SAK is a shareholder of Histofy Ltd.
All other authors have no competing interests to declare.
1. Introduction
Head and neck cancer encompasses a diverse group of malignancies originating from the upper aerodigestive tract, including the oral cavity, nasal cavity, pharynx, larynx, salivary glands and sinuses [1]. Among these, oral squamous cell carcinoma (OSCC) stands as one of the most prevalent subtypes, predominantly affecting the oral mucosa and accounting for a significant proportion of head and neck cancer cases [1]. OSCC arises from the squamous epithelial cells lining the oral cavity and is strongly associated with risk factors such as tobacco use, alcohol consumption, and human papillomavirus (HPV) infection [2].
Characterised by aggressive local invasion and potential for regional and distant metastasis, OSCC poses considerable challenges in diagnosis and management. Combination therapy approaches including surgery, radiation therapy, and chemotherapy are often employed [3], which even if successful, are associated with functional problems including masticatory, speech and swallowing impairments, drastically affecting quality of life [4]. Prognosis for advanced stage OSCC is poor, having a five-year survival rate of just 40% [5]. This drastically increases with early diagnosis to 80-90% [5], highlighting the huge benefits of early detection.

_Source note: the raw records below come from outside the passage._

theorem writeHdg_keeps (s : State) (f) (a) (v) (h : Keeps o s) : Keeps o (writeHdg s f a v) := by
  unfold writeHdg
  with_reducible repeat'
    first
      | assumption | apply tblStart_keeps | apply raise_keeps | apply plainWrite_keeps | apply laneKick_keeps
      | apply authStart_keeps | refine keeps_ite ?_ ?_

theorem writeCis_keeps (s : State) (f) (a) (v) (h : Keeps o s) : Keeps o (writeCis s f a v) := by
  unfold writeCis
  with_reducible repeat'
    first
      | assumption | apply fdbStart_keeps | apply siphWrite_keeps | apply pauseSweep_keeps | apply plainWrite_keeps
      | refine keeps_ite ?_ ?_ | split

theorem writePub_keeps (s : State) (f) (a) (v) (h : Keeps o s) : Keeps o (writePub s f a v) := by
  unfold writePub
  with_reducible repeat'
    first
      | assumption | apply ringStore_keeps | apply raise_keeps | apply plainWrite_keeps | apply gpStart_keeps
      | apply gpStop_keeps | apply gpSettle_keeps | refine keeps_ite ?_ ?_
      | fail_if_no_progress refine keeps_mk ?_ rfl rfl rfl ⟨rfl, rfl, rfl, rfl⟩ | split | intro _ _

theorem writeRdr_keeps (s : State) (f) (a) (v) (h : Keeps o s) : Keeps o (writeRdr s f a v) := by
  unfold writeRdr
  with_reducible repeat'
    first
      | assumption | apply rdrRaise_keeps | apply pauseSweep_keeps | apply pageKick_keeps | apply ringStore_keeps
      | apply riderStart_keeps | apply regSet_keeps | apply plainWrite_keeps | refine keeps_ite ?_ ?_
      | fail_if_no_progress refine keeps_mk ?_ rfl rfl rfl ⟨rfl, rfl, rfl, rfl⟩ | intro _ _

theorem writeMbx_keeps (s : State) (f) (a) (v) (h : Keeps o s) : Keeps o (writeMbx s f a v) := by
  unfold writeMbx
  with_reducible repeat' first | assumption | apply mbxSet_keeps | apply tankRefuse_keeps | refine keeps_ite ?_ ?_

theorem writeHst_keeps (s : State) (f) (a) (v) (h : Keeps o s) : Keeps o (writeHst s f a v) := by
  unfold writeHst
  with_reducible repeat'
    first
      | assumption | apply pauseSweep_keeps | apply qWriteOn_keeps | apply qWriteOff_keeps | apply qRefuse_keeps
      | apply plainWrite_keeps | apply hstRaise_keeps | apply resyncKey_keeps | apply msix_keeps | apply regSetFld_keeps
      | refine keeps_ite ?_ ?_ | split | dsimp only

theorem writeCul_keeps (s : State) (f) (a) (v) (h : Keeps o s) : Keeps o (writeCul s f a v) := by
  unfold writeCul
  with_reducible repeat'
    first
      | assumption | apply culRefuse_keeps | apply plainWrite_keeps | apply culSettle_keeps | refine keeps_ite ?_ ?_

theorem writeFrz_keeps (s : State) (f) (a) (v) (h : Keeps o s) : Keeps o (writeFrz s f a v) := by
  unfold writeFrz
  with_reducible repeat'
    first
      | assumption | apply frzCtl_keeps | apply plainWrite_keeps | apply regSetFld_keeps | apply senCmd_keeps
      | refine keeps_ite ?_ ?_

theorem regWrite_keeps (s : State) (f) (a) (v) (h : Keeps o s) : Keeps o (regWrite s f a v) := by
  unfold regWrite
  with_reducible repeat'
    first
      | assumption | apply writePwr_keeps | apply writeTim_keeps | apply pauseSweep_keeps | apply plainWrite_keeps
      | apply writeHdg_keeps | apply writeCis_keeps | apply ringRegWrite_keeps | apply writePub_keeps | apply writeRdr_keeps
      | apply writeMbx_keeps | apply writeHst_keeps | apply writeCul_keeps | apply writeFrz_keeps | refine keeps_ite ?_ ?_
      | split

theorem execRegisterWrite_keeps (m) (a) (v) (s : State) (h : Keeps o s) : KeepsNext o (execRegisterWrite m a v s) := by
  unfold execRegisterWrite
  with_reducible repeat'
    first
      | assumption | apply hostCmd_keeps | apply regWrite_keeps | apply event_keeps | apply writeDiscipline_keeps
      | refine keeps_ite ?_ ?_ | refine keepsNext_ite ?_ ?_ | split | intro _ _

theorem execUnalignedAccess_keeps (f) (a) (_write) (s : State) (h : Keeps o s) :
    KeepsNext o (execUnalignedAccess f a _write s) := by
  unfold execUnalignedAccess
  with_reducible repeat'
    first
      | assumption | apply tankRefuse_keeps | apply raise_keeps | apply regSet_keeps | refine keeps_ite ?_ ?_
      | refine keepsNext_next ?_ | fail_if_no_progress refine keeps_mk ?_ rfl rfl rfl ⟨rfl, rfl, rfl, rfl⟩

theorem rcClear_keeps (s : State) (f) (a) (h : Keeps o s) : Keeps o (rcClear s f a) := by
  unfold rcClear
  with_reducible repeat' first | assumption | apply regSet_keeps | split

theorem mailboxRead_keeps (s : State) (f) (a) (h : Keeps o s) : Keeps o (mailboxRead s f a) := by
  unfold mailboxRead
  with_reducible repeat'
    first
      | assumption | apply mailRead_keeps | apply tankRefuse_keeps | refine keeps_ite ?_ ?_ | refine keeps_ite_snd ?_ ?_
      | fail_if_no_progress refine keeps_mk ?_ rfl rfl rfl ⟨rfl, rfl, rfl, rfl⟩ | split | dsimp only
      | refine keeps_of_pair (by assumption) ?_

theorem execRcRead_keeps (f) (a) (s : State) (h : Keeps o s) : KeepsNext o (execRcRead f a s) := by
  unfold execRcRead
  with_reducible repeat'
    first
      | assumption | apply hostCmd_keeps | apply mailboxRead_keeps | apply counterRead_keeps | apply sluWait_keeps
      | apply regSet_keeps | apply cntHiSet_keeps | apply rcClear_keeps
      | fail_if_no_progress refine keeps_mk ?_ rfl rfl rfl ⟨rfl, rfl, rfl, rfl⟩ | split | dsimp only | intro _ _

theorem execDomainOffAccess_keeps (f) (a) (_write) (s : State) (h : Keeps o s) :
    KeepsNext o (execDomainOffAccess f a _write s) := by
  unfold execDomainOffAccess
  with_reducible repeat' first | assumption | apply domainOff_keeps | refine keeps_ite ?_ ?_ | refine keepsNext_next ?_

theorem execCrossingWordDelivery_keeps (ch) (w) (s : State) (h : Keeps o s) :
    KeepsNext o (execCrossingWordDelivery ch w s) := by
  unfold execCrossingWordDelivery
  with_reducible repeat'
    first
      | assumption | apply crossHold_keeps | apply event_keeps | apply crossDeliver_keeps | refine keepsNext_next ?_
      | refine keepsNext_ite ?_ ?_ | split | intro _ _

theorem eccCount_keeps (s : State) (m) (h : Keeps o s) : Keeps o (eccCount s m) := by
  unfold eccCount
  with_reducible repeat' first | assumption | apply count_keeps | apply raise_keeps | refine keeps_ite ?_ ?_ | split

theorem execCorrectableEccError_keeps (m) (i) (s : State) (h : Keeps o s) : KeepsNext o (execCorrectableEccError m i s) := by
  unfold execCorrectableEccError
  with_reducible repeat'
    first
      | assumption | apply domEvent_keeps | apply eccCount_keeps
      | fail_if_no_progress refine keeps_mk ?_ rfl rfl rfl ⟨rfl, rfl, rfl, rfl⟩ | dsimp only | intro _ _
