/-- The limit of a waiting thread that has passed ends its wait with 1 in rd (R336). -/
theorem exec_kEvwaitTimeout {e : Fin 32} {t : Fin 16} {w : KWait} {n : Nat} {s : State} (h : UnitRuns s (engDomain e))
    (hw : (thrGet s e t).wait = some w) (hn : w.ends = some n) : exec (.kEvwaitTimeout e t) s = .next (if n < clusterCyc s e then
      thrSet s e t { thrGet s e t with wait := none, regs := wSet (thrGet s e t).regs w.rd 1 } else s) := by
  show execKEvwaitTimeout e t s = _
  rw [execKEvwaitTimeout, domEvent_next h]
  dsimp only
  rw [hw]
  dsimp only
  rw [hn]

section
variable {s : State} {e t : Nat}

/-- EVDONE without an event is EVENT_STATE. -/
theorem evDone_of_none {commit : Bool} (h : (thrGet s e t).event = none) : evDone s e t commit = krnExc s e t 4 := by
  rw [evDone, h]

/-- A committed event of no context commits its timer requests. -/
theorem evDone_commit_of_noContext {v : KEvent} (h : (thrGet s e t).event = some v) (hc : v.ctx = none) :
    evDone s e t true = eventAfter (thrNext (eventEnd (timerCommit s e t none (thrGet s e t).reqs) e t) e t) e := by
  rw [evDone, h]
  dsimp only
  rw [hc]
  rfl

/-- A committed event of a context commits its window and then its timer requests. -/
theorem evDone_commit_of_context {v : KEvent} {c : Nat} (h : (thrGet s e t).event = some v) (hc : v.ctx = some c) :
    evDone s e t true = eventAfter (thrNext (eventEnd
      (timerCommit (ctxCommit s c (thrGet s e t).window) e t (some c) (thrGet s e t).reqs) e t) e t) e := by
  rw [evDone, h]
  dsimp only
  rw [hc]
  rfl

/-- A discarded event leaves nothing behind. -/
theorem evDone_discard {v : KEvent} (h : (thrGet s e t).event = some v) :
    evDone s e t false = eventAfter (thrNext (eventEnd s e t) e t) e := by
  rw [evDone, h]
  cases hc : v.ctx <;> simp only [hc] <;> rfl

end

/-- Settles O38. -/
theorem kuernEventInstructions : Obligations.KuernEventInstructions := by
  refine ⟨?_, ?_, ?_, ?_, ?_, ?_, ?_, ?_, ?_, ?_⟩
  · rintro e t rd r1 s h u x _ hu hx rfl idle
    exact ⟨_, rfl, by rw [exec_kEvwait h hu hx, if_neg (by rw [idle]; decide)]⟩
  · intro e t w n s h hw hn
    exact ⟨fun past => ⟨_, rfl, by rw [exec_kEvwaitTimeout h hw hn, if_pos past]⟩,
      fun early => by rw [exec_kEvwaitTimeout h hw hn, if_neg (by omega)]⟩
  · rintro e t v s _ _ rfl rfl h hv
    refine ⟨fun none => ?_, ?_⟩
    · rw [exec_kEvdoneCommit h, evDone_commit_of_noContext hv none]
    · rintro c _ some rfl
      rw [exec_kEvdoneCommit h, evDone_commit_of_context hv some]
  · rintro e t s _ rfl h hv
    obtain ⟨v, hv⟩ := Option.isSome_iff_exists.mp hv
    rw [exec_kEvdoneDiscard h, evDone_discard hv]
  · intro e t s h
    show execKReady e t s = _
    rw [execKReady, krnIssue_next h]
  · intro e t rd v s u g hu hg h hv
    have keep := exec_kKeep h hu hg
    rw [hv] at keep
    refine ⟨fun no => ?_, fun yes room => ⟨_, rfl, ?_⟩, fun yes full => ?_⟩
    · exact keep.trans (congrArg _ (if_pos no))
    · exact keep.trans (congrArg _ ((if_neg yes).trans (if_neg (by omega))))
    · exact keep.trans (congrArg _ ((if_neg yes).trans (if_pos full)))
  · rintro e t r1 s _ _ _ rfl rfl rfl h
    refine ⟨fun kept => ⟨_, rfl, ?_⟩, fun no => ?_⟩ <;> show execKRelease e t r1 s = _ <;> rw [execKRelease, krnIssue_next h]
    · exact congrArg _ (if_pos kept)
    · exact congrArg _ (if_neg (by rw [no]; decide))
  · rintro e t r1 s u x _ hu hx rfl h no
    refine ⟨fun ok => ⟨_, rfl, ?_⟩, fun bad => ?_⟩
    · rw [exec_kBopen h hu hx, if_neg (by rw [no]; simp; omega)]
    · rw [exec_kBopen h hu hx, if_pos (.inr bad)]
  · intro e t s u hu h hb
    exact ⟨_, rfl, by rw [exec_kBabort h hu rfl, if_neg (by simp [Option.isSome_iff_ne_none.mp hb])]⟩
  · intro e t r1 b s u x hu hx h hb
    exact ⟨fun l hl => by rw [exec_kSend h hu hx, hl, hb], fun c hc => by rw [exec_kSend h hu hx, hc]⟩
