/-- Opcodes 0x50 to 0x5F by their low digit (R48, R49). -/
def decodeRow5 (lo : Nat) (d a b : BitVec 8) (w : Word) : Except DecodeError Instr :=
  match lo with
  | 0 => .ok (.bfi (VCode.ofByte d) (VCode.ofByte a) (VCode.ofByte b))
  | 1 => .ok (.clmul (VCode.ofByte d) (VCode.ofByte a) (VCode.ofByte b))
  | 2 => .ok (.clmulh (VCode.ofByte d) (VCode.ofByte a) (VCode.ofByte b))
  | 3 => .ok (.dot4 (VCode.ofByte d) (VCode.ofByte a) (VCode.ofByte b))
  | 4 => .ok (.dot2 (VCode.ofByte d) (VCode.ofByte a) (VCode.ofByte b))
  | 5 => .ok (.shfl (VCode.ofByte d) (VCode.ofByte a) (VCode.ofByte b))
  | 6 => .ok (.shflx (VCode.ofByte d) (VCode.ofByte a) (VCode.ofByte b))
  | 7 => .ok (.bcast (VCode.ofByte d) (VCode.ofByte a) (VCode.ofByte b))
  | 8 => checkFields "WRED" true true (fits 3 b) (.wred (VCode.ofByte d) (VCode.ofByte a) (b.extractLsb' 0 3))
  | 9 => checkFields "WSCAN" true true (fits 3 b) (.wscan (VCode.ofByte d) (VCode.ofByte a) (b.extractLsb' 0 3))
  | 10 => checkFields "BALLOT" true true (fits 0 b) (.ballot (VCode.ofByte d) (VCode.ofByte a))
  | 11 => .ok (.pand (VCode.ofByte d) (VCode.ofByte a) (VCode.ofByte b))
  | 12 => .ok (.por (VCode.ofByte d) (VCode.ofByte a) (VCode.ofByte b))
  | 13 => .ok (.pxor (VCode.ofByte d) (VCode.ofByte a) (VCode.ofByte b))
  | 14 => checkFields "SPSEL" true true (fits 2 b) (.spsel (VCode.ofByte d) (VCode.ofByte a) (b.extractLsb' 0 2))
  | 15 => .ok (.spcmp (VCode.ofByte d) (VCode.ofByte a) (VCode.ofByte b))
  | _ => .ok (.reservedOpcode w)

/-- Opcodes 0x60 to 0x6F by their low digit (R48, R49). -/
def decodeRow6 (lo : Nat) (d a b : BitVec 8) (w : Word) : Except DecodeError Instr :=
  match lo with
  | 0 => .ok (.sadd (SCode.ofByte d) (SCode.ofByte a) (SCode.ofByte b))
  | 1 => .ok (.ssub (SCode.ofByte d) (SCode.ofByte a) (SCode.ofByte b))
  | 2 => .ok (.smul (SCode.ofByte d) (SCode.ofByte a) (SCode.ofByte b))
  | 3 => .ok (.smulh (SCode.ofByte d) (SCode.ofByte a) (SCode.ofByte b))
  | 4 => .ok (.sand (SCode.ofByte d) (SCode.ofByte a) (SCode.ofByte b))
  | 5 => .ok (.sor (SCode.ofByte d) (SCode.ofByte a) (SCode.ofByte b))
  | 6 => .ok (.sxor (SCode.ofByte d) (SCode.ofByte a) (SCode.ofByte b))
  | 7 => .ok (.sshl (SCode.ofByte d) (SCode.ofByte a) (SCode.ofByte b))
  | 8 => .ok (.sshr (SCode.ofByte d) (SCode.ofByte a) (SCode.ofByte b))
  | 9 => .ok (.ssha (SCode.ofByte d) (SCode.ofByte a) (SCode.ofByte b))
  | 10 => .ok (.smin (SCode.ofByte d) (SCode.ofByte a) (SCode.ofByte b))
  | 11 => .ok (.smax (SCode.ofByte d) (SCode.ofByte a) (SCode.ofByte b))
  | 12 => .ok (.scmplt (SCode.ofByte d) (SCode.ofByte a) (SCode.ofByte b))
  | 13 => .ok (.scmpeq (SCode.ofByte d) (SCode.ofByte a) (SCode.ofByte b))
  | 14 => .ok (.ssel (SCode.ofByte d) (SCode.ofByte a) (SCode.ofByte b))
  | 15 => checkFields "SMOV" true true (fits 0 b) (.smov (SCode.ofByte d) (SCode.ofByte a))
  | _ => .ok (.reservedOpcode w)

/-- Opcodes 0x70 to 0x7F by their low digit (R48, R49). -/
def decodeRow7 (lo : Nat) (d a b : BitVec 8) (w : Word) : Except DecodeError Instr :=
  match lo with
  | 0 => .ok (.sadd64 (SCode.ofByte d) (SCode.ofByte a) (SCode.ofByte b))
  | 1 => .ok (.ssub64 (SCode.ofByte d) (SCode.ofByte a) (SCode.ofByte b))
  | 2 => .ok (.smul64 (SCode.ofByte d) (SCode.ofByte a) (SCode.ofByte b))
  | 3 => .ok (.sshl64 (SCode.ofByte d) (SCode.ofByte a) (SCode.ofByte b))
  | 4 => .ok (.sshr64 (SCode.ofByte d) (SCode.ofByte a) (SCode.ofByte b))
  | 5 => checkFields "SCLZ" true true (fits 0 b) (.sclz (SCode.ofByte d) (SCode.ofByte a))
  | 6 => checkFields "SPOPC" true true (fits 0 b) (.spopc (SCode.ofByte d) (SCode.ofByte a))
  | 7 => .ok (.v2s (SCode.ofByte d) (VCode.ofByte a) (SCode.ofByte b))
  | 8 => .ok (.sysrd (SCode.ofByte d) (a ++ b))
  | 9 => .ok (.syswr (d ++ a) (SCode.ofByte b))
  | 10 => .ok (.scmpltn (SCode.ofByte d) (SCode.ofByte a) (SCode.ofByte b))
  | 11 => .ok (.pack (SCode.ofByte d) (SCode.ofByte a) (SCode.ofByte b))
  | 12 => checkFields "UNPACK" true true (fits 2 b) (.unpack (SCode.ofByte d) (SCode.ofByte a) (b.extractLsb' 0 2))
  | 13 => checkFields "PSET" true true (fits 0 b) (.pset (VCode.ofByte d) (SCode.ofByte a))
  | 14 => .ok (.sbfe (SCode.ofByte d) (SCode.ofByte a) (SCode.ofByte b))
  | _ => .ok (.reservedOpcode w)

/-- Opcodes 0x80 to 0x8F by their low digit (R48, R49). -/
def decodeRow8 (lo : Nat) (d a b : BitVec 8) (w : Word) : Except DecodeError Instr :=
  match lo with
  | 0 => checkFields "LD" true true ((b.extractLsb' 3 4 == 0)) (.ld (VCode.ofByte d) (VCode.ofByte a) (b.getLsbD 7) (b.extractLsb' 0 3))
  | 1 => checkFields "LDA" true true ((b.extractLsb' 3 4 == 0)) (.lda (VCode.ofByte d) (VCode.ofByte a) (b.getLsbD 7) (b.extractLsb' 0 3))
  | 2 => checkFields "LDX" true true ((b.extractLsb' 3 4 == 0)) (.ldx (VCode.ofByte d) (VCode.ofByte a) (b.getLsbD 7) (b.extractLsb' 0 3))
  | 3 => checkFields "ST" true true (fits 3 b) (.st (VCode.ofByte d) (VCode.ofByte a) (b.extractLsb' 0 3))
  | 4 => checkFields "STL" true true (fits 3 b) (.stl (VCode.ofByte d) (VCode.ofByte a) (b.extractLsb' 0 3))
  | 5 => checkFields "STX" true true (fits 3 b) (.stx (VCode.ofByte d) (VCode.ofByte a) (b.extractLsb' 0 3))
  | 6 => checkFields "STI" true true (fits 3 b) (.sti (VCode.ofByte d) (VCode.ofByte a) (b.extractLsb' 0 3))
  | 7 => checkFields "LDSP" true true ((b.extractLsb' 3 4 == 0)) (.ldsp (VCode.ofByte d) (VCode.ofByte a) (b.getLsbD 7) (b.extractLsb' 0 3))
  | 8 => checkFields "STSP" true true (fits 3 b) (.stsp (VCode.ofByte d) (VCode.ofByte a) (b.extractLsb' 0 3))
  | 9 => checkFields "LDCL" true true ((b.extractLsb' 3 3 == 0)) (.ldcl (VCode.ofByte d) (VCode.ofByte a) (b.getLsbD 7) (b.getLsbD 6) (b.extractLsb' 0 3))
  | 10 => checkFields "STCL" true true ((b.extractLsb' 7 1 == 0 && b.extractLsb' 3 3 == 0)) (.stcl (VCode.ofByte d) (VCode.ofByte a) (b.getLsbD 6) (b.extractLsb' 0 3))
  | 11 => checkFields "LDDS" true true ((b.extractLsb' 3 4 == 0)) (.ldds (VCode.ofByte d) (VCode.ofByte a) (b.getLsbD 7) (b.extractLsb' 0 3))
  | 12 => checkFields "STDS" true true (fits 3 b) (.stds (VCode.ofByte d) (VCode.ofByte a) (b.extractLsb' 0 3))
  | 13 => .ok (.gath (VCode.ofByte d) (VCode.ofByte a) (VCode.ofByte b))
  | 14 => .ok (.scat (VCode.ofByte d) (VCode.ofByte a) (VCode.ofByte b))
  | 15 => checkFields "PFD" (fits 1 d) true (fits 0 b) (.pfd (d.extractLsb' 0 1) (VCode.ofByte a))
  | _ => .ok (.reservedOpcode w)

/-- Opcodes 0x90 to 0x9F by their low digit (R48, R49). -/
def decodeRow9 (lo : Nat) (d a b : BitVec 8) (w : Word) : Except DecodeError Instr :=
  match lo with
  | 0 => .ok (.aadd (VCode.ofByte d) (VCode.ofByte a) (VCode.ofByte b))
  | 1 => .ok (.amin (VCode.ofByte d) (VCode.ofByte a) (VCode.ofByte b))
  | 2 => .ok (.amax (VCode.ofByte d) (VCode.ofByte a) (VCode.ofByte b))
  | 3 => .ok (.aand (VCode.ofByte d) (VCode.ofByte a) (VCode.ofByte b))
  | 4 => .ok (.aor (VCode.ofByte d) (VCode.ofByte a) (VCode.ofByte b))
  | 5 => .ok (.axor (VCode.ofByte d) (VCode.ofByte a) (VCode.ofByte b))
  | 6 => .ok (.axchg (VCode.ofByte d) (VCode.ofByte a) (VCode.ofByte b))
  | 7 => .ok (.acas (VCode.ofByte d) (VCode.ofByte a) (VCode.ofByte b))
  | 8 => .ok (.ainc (VCode.ofByte d) (VCode.ofByte a) (VCode.ofByte b))
  | 9 => .ok (.adec (VCode.ofByte d) (VCode.ofByte a) (VCode.ofByte b))
  | 10 => .ok (.afadd (VCode.ofByte d) (VCode.ofByte a) (VCode.ofByte b))
  | 11 => .ok (.aaddn (VCode.ofByte d) (VCode.ofByte a) (VCode.ofByte b))
  | 12 => .ok (.spaadd (VCode.ofByte d) (VCode.ofByte a) (VCode.ofByte b))
  | 13 => .ok (.spacas (VCode.ofByte d) (VCode.ofByte a) (VCode.ofByte b))
  | _ => .ok (.reservedOpcode w)

/-- Opcodes 0xA0 to 0xAF by their low digit (R48, R49). -/
def decodeRowA (lo : Nat) (d a b : BitVec 8) (w : Word) : Except DecodeError Instr :=
  match lo with
  | 0 => checkFields "FENCE" (fits 0 d) (fits 0 a) (fits 0 b) (.fence)
  | 1 => checkFields "FENCEL" (fits 3 d) (fits 0 a) (fits 0 b) (.fencel (d.extractLsb' 0 3))
  | 2 => checkFields "INVL1" (fits 0 d) (fits 0 a) (fits 0 b) (.invl1)
  | 3 => checkFields "LEASE" (fits 0 d) true (fits 0 b) (.lease (VCode.ofByte a))
  | 4 => checkFields "BARINIT" (fits 0 d) true true (.barinit (VCode.ofByte a) (VCode.ofByte b))
  | 5 => checkFields "BAREXP" (fits 0 d) true true (.barexp (VCode.ofByte a) (VCode.ofByte b))
  | 6 => checkFields "BARARR" (fits 0 d) true true (.bararr (VCode.ofByte a) (VCode.ofByte b))
  | 7 => .ok (.bartry (VCode.ofByte d) (VCode.ofByte a) (VCode.ofByte b))
  | 8 => checkFields "BARWT" (fits 1 d) true true (.barwt (d.extractLsb' 0 1) (VCode.ofByte a) (VCode.ofByte b))
  | 9 => checkFields "FEEMPTY" (fits 0 d) true (fits 0 b) (.feempty (VCode.ofByte a))
  | 10 => checkFields "FEFULL" (fits 0 d) true (fits 0 b) (.fefull (VCode.ofByte a))
  | 11 => checkFields "FETEST" true true (fits 0 b) (.fetest (VCode.ofByte d) (VCode.ofByte a))
  | _ => .ok (.reservedOpcode w)

/-- Opcodes 0xB0 to 0xBF by their low digit (R48, R49). -/
def decodeRowB (lo : Nat) (d a b : BitVec 8) (w : Word) : Except DecodeError Instr :=
  match lo with
  | 0 => checkFields "XCPY" (fits 0 d) true (fits 0 b) (.xcpy (VCode.ofByte a))
  | 1 => checkFields "XTILE" (fits 0 d) true (fits 0 b) (.xtile (VCode.ofByte a))
  | 2 => checkFields "XGATH" (fits 0 d) true (fits 0 b) (.xgath (VCode.ofByte a))
  | 3 => checkFields "XSCAT" (fits 0 d) true (fits 0 b) (.xscat (VCode.ofByte a))
  | 4 => checkFields "XRED" (fits 0 d) true (fits 0 b) (.xred (VCode.ofByte a))
  | 5 => checkFields "XCHAIN" (fits 4 d) true (fits 0 b) (.xchain (d.extractLsb' 0 4) (VCode.ofByte a))
  | 6 => checkFields "XCANCEL" (fits 4 d) (fits 0 a) (fits 0 b) (.xcancel (d.extractLsb' 0 4))
  | 7 => checkFields "XSTAT" true (fits 4 a) (fits 0 b) (.xstat (VCode.ofByte d) (a.extractLsb' 0 4))
  | 8 => checkFields "ESND" (fits 0 d) true (fits 0 b) (.esnd (VCode.ofByte a))
  | 9 => checkFields "ERCV" (fits 0 d) true (fits 0 b) (.ercv (VCode.ofByte a))
  | 10 => checkFields "ESTAMP" true (fits 0 a) (fits 0 b) (.estamp (VCode.ofByte d))
  | 11 => checkFields "EWMARK" true (fits 5 a) (fits 0 b) (.ewmark (VCode.ofByte d) (a.extractLsb' 0 5))
  | _ => .ok (.reservedOpcode w)

/-- Opcodes 0xC0 to 0xCF by their low digit (R48, R49). -/
def decodeRowC (lo : Nat) (d a b : BitVec 8) (w : Word) : Except DecodeError Instr :=
  match lo with
  | 0 => .ok (.mma (VCode.ofByte d) (VCode.ofByte a) (VCode.ofByte b))
  | 1 => .ok (.mmar (VCode.ofByte d) (VCode.ofByte a) (VCode.ofByte b))
  | 2 => .ok (.mmak (VCode.ofByte d) (VCode.ofByte a) (VCode.ofByte b))
  | 3 => .ok (.mmas (VCode.ofByte d) (VCode.ofByte a) (VCode.ofByte b))
  | 4 => checkFields "ACQ" true (fits 0 a) (fits 0 b) (.acq (VCode.ofByte d))
  | 5 => checkFields "REL" true (fits 0 a) (fits 0 b) (.rel (VCode.ofByte d))
  | 6 => checkFields "ACLD" true true (fits 0 b) (.acld (VCode.ofByte d) (VCode.ofByte a))
  | 7 => checkFields "ACST" true true (fits 0 b) (.acst (VCode.ofByte d) (VCode.ofByte a))
  | 8 => checkFields "ACZ" true (fits 0 a) (fits 0 b) (.acz (VCode.ofByte d))
  | 9 => checkFields "ACSP" true true (fits 0 b) (.acsp (VCode.ofByte d) (VCode.ofByte a))
  | 10 => .ok (.acwin (VCode.ofByte d) (VCode.ofByte a) (VCode.ofByte b))
  | 11 => checkFields "BMARK" true true (fits 0 b) (.bmark (VCode.ofByte d) (VCode.ofByte a))
  | 12 => checkFields "ACADD" true true (fits 0 b) (.acadd (VCode.ofByte d) (VCode.ofByte a))
  | 13 => checkFields "ACSCL" true true (fits 0 b) (.acscl (VCode.ofByte d) (VCode.ofByte a))
  | _ => .ok (.reservedOpcode w)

Oral cancer lesions are typically preceded by a pre-cancerous state, a group of lesions termed oral potentially malignant disorders (OPMDs) including homogeneous/non-homogeneous leucoplakia (white/white-red speckled lesions) or erythroplakia (red lesions) [2,6]. Biopsies of the lesions enable microscopic examination by histopathologists to determine the presence or absence of pre-cancer (oral epithelial dysplasia or OED) or cancer. Lesions of the oral mucosa exhibiting dysplasia are statistically more likely to transition into OSCC than non-dysplastic lesions [7].
The histopathological grading of Haematoxylin and Eosin (H&E) stained tissue using the World Health Organisation (WHO, 2017 [8]) classification system remains the current accepted practice for diagnosis and risk stratification of OED lesions. This system categorises OED into three grades: mild, moderate, and severe, based on the presence, severity, and location of various cytological and architectural histological features (28 in total [9,10]). However, this approach has been widely criticised for its significant intra- and inter-observer variability and its limited predictive ability for malignant transformation risk, which can impact patient management. An alternate binary grading system has been proposed to address the WHO grading shortcomings, and to improve the reproducibility of grading [11,12]. This system classifies lesions as either low- or high-risk based on the number of cytological and architectural features outlined in the WHO criteria. Mahmood et al. [13] showed the utlity of various of these pathologist-assigned histological features in prognostic models. However, overall, studies have shown that both the three-tier and binary grading systems suffer from significant variability and unreliability [14,15]. This underscores the need for more objective and reproducible methods and features (markers) for grading OED that can better predict the risk of malignant transformation.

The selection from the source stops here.